Take the data below. Output it exactly from its first line through the line containing "def State.hasPartner (s".

=======

-- ==== Sys2Proof/Machine/Operands.lean ====
section
/-!
DEFINITION. The operand forms: which codes a field accepts (R19-R25), the order of operand traps (R24), the
queue registers' waits and pops (R205-R209, R301, R305), and the reading and writing of operands.
-/
namespace Sys2Proof.Machine

/-! ## Operand classes (R18, R21, R22, R402) -/

/-- The per-lane operands of an instruction: each source and destination with the words it spans. `noq` marks a
destination that is also read, or not written in every active lane: no q code stands there. -/
structure Uses where
  srcs : List (Reg × Nat) := []
  dsts : List (Reg × Nat) := []
  noq : Bool := false
  typeOk : Bool := true
deriving DecidableEq, Repr

/-- The group has a partner in its team (R208); a traveller has none (R402). -/
def State.hasPartner (s : State) : Bool :=
  s.g.trav.isNone && decide (s.g.index ^^^ 1 < s.lau.lrec.groups)

/-- A v code in a pair is even, in a quad a multiple of 4 (R25, R95). -/
def misaligned (i words : Nat) : Bool := decide (i % words ≠ 0)

/-- An s register that a traveller may not name (R402). -/
def State.foreignS (s : State) (i : Nat) : Bool := s.lau.travel && decide (16 ≤ i)

/-- A source of the given words breaks R21 (trap 0x03). -/
def State.badSrc (s : State) (r : Reg) (words : Nat) : Bool :=
  match r with
  | .v i => misaligned i.val words
  | .q i => words != 1 || !(i.val == 2 || i.val == 3 || i.val == 5 || (i.val == 7 && s.hasPartner))
  | .s i => words == 4 || s.foreignS i.val

/-- A destination of the given words breaks R21. -/
def State.badDst (s : State) (r : Reg) (words : Nat) (noq : Bool) : Bool :=
  match r with
  | .v i => misaligned i.val words
  | .q i => words != 1 || noq ||
      !(i.val == 0 || i.val == 1 || (i.val == 4 && floatType (mType s.mode)) || (i.val == 6 && s.hasPartner))
  | .s _ => true

/-- A field that must hold an s code holds another, or one a traveller may not name. -/
def State.badS (s : State) (r : Reg) : Bool := match r with | .s i => s.foreignS i.val | _ => true

/-- A register at or above H among those an operand spans (R22). -/
def Group.notHeld (g : Group) (r : Reg) (words : Nat) : Bool :=
  match r with | .v i => decide (g.held < i.val + words) | _ => false

/-- The operand trap of an instruction: 0x03 before 0x04 (R24). -/
def State.operandTrap (s : State) (u : Uses) : Option Trap :=
  if !u.typeOk || u.srcs.any (fun x => s.badSrc x.1 x.2) || u.dsts.any (fun x => s.badDst x.1 x.2 u.noq) then
    some { cause := 0x03 }
  else if (u.srcs ++ u.dsts).any fun x => s.g.notHeld x.1 x.2 then some { cause := 0x04 }
  else none

/-! ## Queue registers (R205-R209, R301-R305) -/

/-- The queues a list of operands names, in field order. -/
def queuesOf (rs : List (Reg × Nat)) : List Nat :=
  rs.filterMap fun x => match x.1 with | .q i => some i.val | _ => none

/-- Each queue popped with the number of pops. -/
def Uses.pops (u : Uses) : List (Nat × Nat) :=
  let qs := queuesOf u.srcs
  (List.range 16).filterMap fun q => if qs.contains q then some (q, qs.count q) else none

def Uses.pushes (u : Uses) : List (Nat × Nat) := (queuesOf u.dsts).map fun q => (q, 1)

/-- Key of a group's partner: the group with index i xor 1 in the same team (R208). -/
def State.partner (s : State) (g : Group) : Option Nat :=
  (s.groups.find? fun e => e.2.launch == g.launch && e.2.team == g.team && e.2.index == g.index ^^^ 1).map (·.1)

/-- The partner has ended (R208, R209). -/
def State.partnerEnded (s : State) (g : Group) : Bool :=
  match s.partner g with | some k => !(s.grp k).live | none => true

/-- A lane is active for its strand (R16), whichever set issues. -/
def Group.laneActive (g : Group) (l : Nat) : Bool :=
  let x := g.strand (l / 4)
  !x.ended && x.amask.getLsbD (l % 4) && (!mGuard x.mode || xor (g.pr (mGuardP x.mode) l) (mNeg x.mode))

def Group.activeOf (g : Group) (j : Nat) : List Nat :=
  g.laneNos.filter fun l => (g.members j).contains (l / 4) && g.laneActive l

/-- The configuration the group's next tile opens with (R300, R305). -/
def GlzRank.coming (z : GlzRank) : Option GlzCfg := match z.pend with | some c => some c | none => z.cfg

/-- How many words are still to come for a lane's q2, q3 or q5 (R209, R305). Of q3, the two of an aggregate count for every
lane with elements of its tile until it is delivered, whichever of them gets it. Where no configuration is pending or in force,
the words that q1 holds count for nothing to come in q2: R305 speaks of the pending one and of the one in force only (DESIGN
CHOICE, unsafe, log 103). -/
def Group.toCome (g : Group) (q l : Nat) : Nat :=
  match q with
  | 2 =>
    let stored := (g.glz.store.filter fun e => !e.1 && e.2.1 == l).length
    let inTile := match g.glz.tile with
      | some t => if t.cfg.noh then 0 else ((t.elems.drop t.moved).filter (·.lane == l)).length
      | none => 0
    let waiting := match g.glz.coming with
      | some c => if c.noh then 0 else (g.q1.filter (·.1 == l)).length
      | none => 0
    stored + inTile + waiting
  | 3 =>
    let stored := (g.glz.store.filter fun e => e.1 && e.2.1 == l).length
    let inTile := match g.glz.tile with
      | some t => if !t.closed && t.cfg.agg && t.elems.any (·.lane == l) then 2 else 0
      | none => 0
    let elsewhere := 2 * (g.glz.owed.filter fun e => e.1 != l && e.2.contains l).length
    stored + inTile + elsewhere
  | 5 => (g.args l).length
  | _ => 0

/-- The trap of a pop that can never be satisfied, or of a glaze queue used without a rank, in a group's given lanes, with
the lanes it arises in (R209, R301, R305). An instruction that pops a queue twice is judged pop by pop (log 84). -/
def State.queueTraps (s : State) (g : Group) (lanes : List Nat) (needs : List (Nat × Nat)) : List (Nat × Trap) :=
  let lack (q n l : Nat) : Bool := decide ((g.queued q l).length < n)
  let never (q n l : Nat) : Bool := lack q n l && decide ((g.queued q l).length + g.toCome q l < n)
  let arises (t : Trap) (p : Nat → Bool) : Option (List (Nat × Trap)) :=
    if lanes.any p then some ((lanes.filter p).map fun l => (l, t)) else none
  (needs.findSome? fun e =>
    let q := e.1
    let n := e.2
    if q = 0 ∨ q = 1 then
      if !g.glz.joined then arises { cause := 0x30, detail := 3 } fun _ => true
      else if q == 0 && (match g.glz.cfg with | some c => decide (4 ≤ c.code.toNat) | none => false) then
        arises { cause := 0x30, detail := 5 } fun _ => true
      else none
    else if q = 2 ∨ q = 3 then
      arises (if g.glz.joined then { cause := 0x32, detail := 6 } else { cause := 0x30, detail := 3 }) (never q n)
    else if q = 5 then arises { cause := 0x32, detail := 2 } (never q n)
    else if q = 7 then if s.partnerEnded g then arises { cause := 0x32, detail := 2 } (lack q n) else none
    else none).getD []

/-- Queue q of a lane holds n entries, or has room for one where q is pushed (R206). The lane's q6 has room while fewer
than 8 of its words wait for the partner's q7 to take them (R205, log 15); a push to a partner that has ended needs no room
(R208). -/
def State.queueReady (s : State) (g : Group) (l q n : Nat) : Bool :=
  match q with
  | 0 => decide ((g.q0.filter (·.1 == l)).length < 8)
  | 1 => decide ((g.q1.filter (·.1 == l)).length < 8)
  | 4 => decide ((g.args l).length < 8)
  | 6 => match s.partner g with
    | some k => decide (((s.grp k).queued 7 l).length < 16) || s.partnerEnded g
    | none => true
  | _ => decide (n ≤ (g.queued q l).length)

/-- Every queue named has what every active lane needs of it (R206). -/
def State.queuesReady (s : State) (g : Group) (lanes : List Nat) (needs : List (Nat × Nat)) : Bool :=
  needs.all fun e => lanes.all fun l => s.queueReady g l e.1 e.2

/-- The wait of an instruction whose queues are not ready: a glaze wait where q2 or q3 lacks an entry. -/
def queueWait (needs : List (Nat × Nat)) : Wait :=
  if needs.any fun e => e.1 == 2 || e.1 == 3 then .glzPop needs else .queue needs

/-! ## Reading sources and popping (R19, R20, R25) -/

/-- The values of the sources in one lane, in field order; `popped` lists the queues popped so far. -/
def Group.srcVals (g : Group) (l : Nat) (popped : List Nat) : List (Reg × Nat) → List (List Word)
  | [] => []
  | (.v i, n) :: t => (List.range n).map (fun k => g.vr (i.val + k) l) :: g.srcVals l popped t
  | (.s i, n) :: t =>
    (if n = 2 then [(g.sr i.val).setWidth 32, fld (g.sr i.val) 32 32] else [(g.sr i.val).setWidth 32]) ::
      g.srcVals l popped t
  | (.q i, _) :: t => [(g.queued i.val l).getD (popped.count i.val) 0] :: g.srcVals l (i.val :: popped) t

/-- Removes the entries an instruction pops, in the given lanes. -/
def Group.popQueues (g : Group) (lanes : List Nat) (pops : List (Nat × Nat)) : Group :=
  pops.foldl (fun g e => lanes.foldl (fun g l => g.setQueued e.1 l ((g.queued e.1 l).drop e.2)) g) g

/-- Runs an instruction with per-lane operands: its operand traps, its queue traps and waits, then its pops, and the
rest with the values of its sources in each lane. -/
def State.withOperands (s : State) (u : Uses) (k : State → (Nat → List (List Word)) → State) : State :=
  match s.operandTrap u with
  | some t => s.trap t
  | none =>
    let needs := u.pops ++ u.pushes
    match s.queueTraps s.g s.lanes needs with
    | t :: ts => s.trapLanes (t :: ts)
    | [] =>
      if s.queuesReady s.g s.lanes needs then
        let g := s.g
        k (s.onG fun g => g.popQueues s.lanes u.pops) fun l => g.srcVals l [] u.srcs
      else s.await (queueWait needs)

/-! ## Writing destinations (R19, R20, R207, R208, R301) -/

/-- Writes the words of a value from register i up in one lane. -/
def Group.putWords (g : Group) (i l : Nat) : List Word → Group
  | [] => g
  | w :: ws => (g.putV i l w).putWords (i + 1) l ws

/-- Pushes a word to a queue from one lane. A push to q4 carries the type, rounding, flush, function, PC and draws of
the pushing instruction, whose issue found the special-function selector at `fn` (R207, R223); a push to q6 goes on to the
partner's q7, or is discarded when the partner has ended. -/
def State.pushFn (s : State) (fn : BitVec 4) (q l : Nat) (w : Word) : State :=
  match q with
  | 0 => s.onG fun g => { g with q0 := g.q0 ++ [(l, w)] }
  | 1 => s.onG fun g => { g with q1 := g.q1 ++ [(l, w)] }
  | 4 =>
    let n := if mRound s.mode = 5 then typeCount (mType s.mode) else 0
    let m := s.mode
    let pc := s.pc
    s.onG fun g =>
      let a : SfuArg := { value := w, type := fld m 5 4, round := fld m 9 3, ftz := mFtz m, fn, draws := srgDraws (g.gen l) n, pc }
      let g := g.drawn l n
      { g with sfu := tput [] g.sfu l (g.args l ++ [a]) }
  | 6 => match s.partner s.g with
    | some k => if s.partnerEnded s.g then s else s.onGrp k fun g => g.setQueued 7 l (g.queued 7 l ++ [w])
    | none => s
  | _ => s

def State.push (s : State) (q l : Nat) (w : Word) : State := s.pushFn s.g.sfufn q l w

/-- Writes results, lane by lane in increasing order, to a v or q destination. -/
def State.writeDst (s : State) (d : Reg) (rs : List (Nat × List Word)) : State :=
  match d with
  | .v i => s.onG fun g => rs.foldl (fun g r => g.putWords i.val r.1 r.2) g
  | .q i => rs.foldl (fun s r => s.push i.val r.1 (r.2.headD 0)) s
  | .s _ => s

/-- Writes the results of an access that issued earlier: pushes take the selector of its issue, and registers that have left
the group meanwhile are not written (R202, R223, log 79). -/
def State.writeLate (s : State) (b : Begun) (d : Reg) (rs : List (Nat × List Word)) : State :=
  match d with
  | .v i => s.onG fun g => rs.foldl (fun g r => g.putWords i.val r.1 (r.2.take (g.held - i.val))) g
  | .q i => rs.foldl (fun s r => s.pushFn b.fn i.val r.1 (r.2.headD 0)) s
  | .s _ => s

/-- Advances the generators of the active lanes by n draws each (R51). -/
def State.drawAll (s : State) (n : Nat) : State :=
  let ls := s.lanes
  s.onG fun g => ls.foldl (fun g l => g.drawn l n) g

/-- The draws per lane of n rounding steps: none but under mode 5 (R51). -/
def drawCount (m : BitVec 24) (n : Nat) : Nat := if mRound m = 5 then n else 0

/-- A vector instruction that writes one destination: in each active lane the words f gives from the lane, the
sources, the old destination words and the lane's draws; a lane f gives nothing for keeps its destination. -/
def State.vecOp (s : State) (u : Uses) (d : Reg) (steps : Nat) (words : Nat)
    (f : Nat → List (List Word) → List Word → List Word → Option (List Word)) (len : Nat) : State :=
  s.withOperands u fun s1 vals =>
    let g := s.g
    let n := drawCount s.mode steps
    let old (l : Nat) : List Word := match d with
      | .v i => (List.range words).map fun k => g.vr (i.val + k) l | _ => []
    let rs := s.lanes.filterMap fun l => (f l (vals l) (old l) (srgDraws (g.gen l) n)).map fun ws => (l, ws)
    s.done ((s1.drawAll n).writeDst d rs) len

/-- A vector instruction that writes a predicate in each active lane (R26). -/
def State.vecPred (s : State) (u : Uses) (pd : BitVec 3) (f : Nat → List (List Word) → Bool) : State :=
  s.withOperands u fun s1 vals => s.done (s1.putPreds pd.toNat fun l => f l (vals l)) 1

/-! ## Scalar instructions (R106, R130) -/

/-- The index of an s code. -/
def regIdx : Reg → Nat | .v i => i.val | .q i => i.val | .s i => i.val

/-- Runs a scalar instruction once its s fields are checked (R21, R402). -/
def State.withScalars (s : State) (rs : List Reg) (k : State) : State :=
  if rs.any s.badS then s.trap { cause := 0x03 } else k

def State.rdS (s : State) (r : Reg) : DWord := s.g.sr (regIdx r)
def State.wrS (s : State) (r : Reg) (x : DWord) : State := s.onG fun g => g.putS (regIdx r) x

/-- A scalar instruction that writes s[d] (R130, R132, R133). -/
def State.scalarOp (s : State) (rs : List Reg) (d : Reg) (x : DWord) (len : Nat) : State :=
  s.withScalars (d :: rs) (s.done (s.wrS d x) len)

end Sys2Proof.Machine
end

=======

— Result —
-- ==== Sys2Proof/Machine/Operands.lean ====
section
/-!
DEFINITION. The operand forms: which codes a field accepts (R19-R25), the order of operand traps (R24), the
queue registers' waits and pops (R205-R209, R301, R305), and the reading and writing of operands.
-/
namespace Sys2Proof.Machine

/-! ## Operand classes (R18, R21, R22, R402) -/

/-- The per-lane operands of an instruction: each source and destination with the words it spans. `noq` marks a
destination that is also read, or not written in every active lane: no q code stands there. -/
structure Uses where
  srcs : List (Reg × Nat) := []
  dsts : List (Reg × Nat) := []
  noq : Bool := false
  typeOk : Bool := true
deriving DecidableEq, Repr

/-- The group has a partner in its team (R208); a traveller has none (R402). -/
def State.hasPartner (s : State) : Bool :=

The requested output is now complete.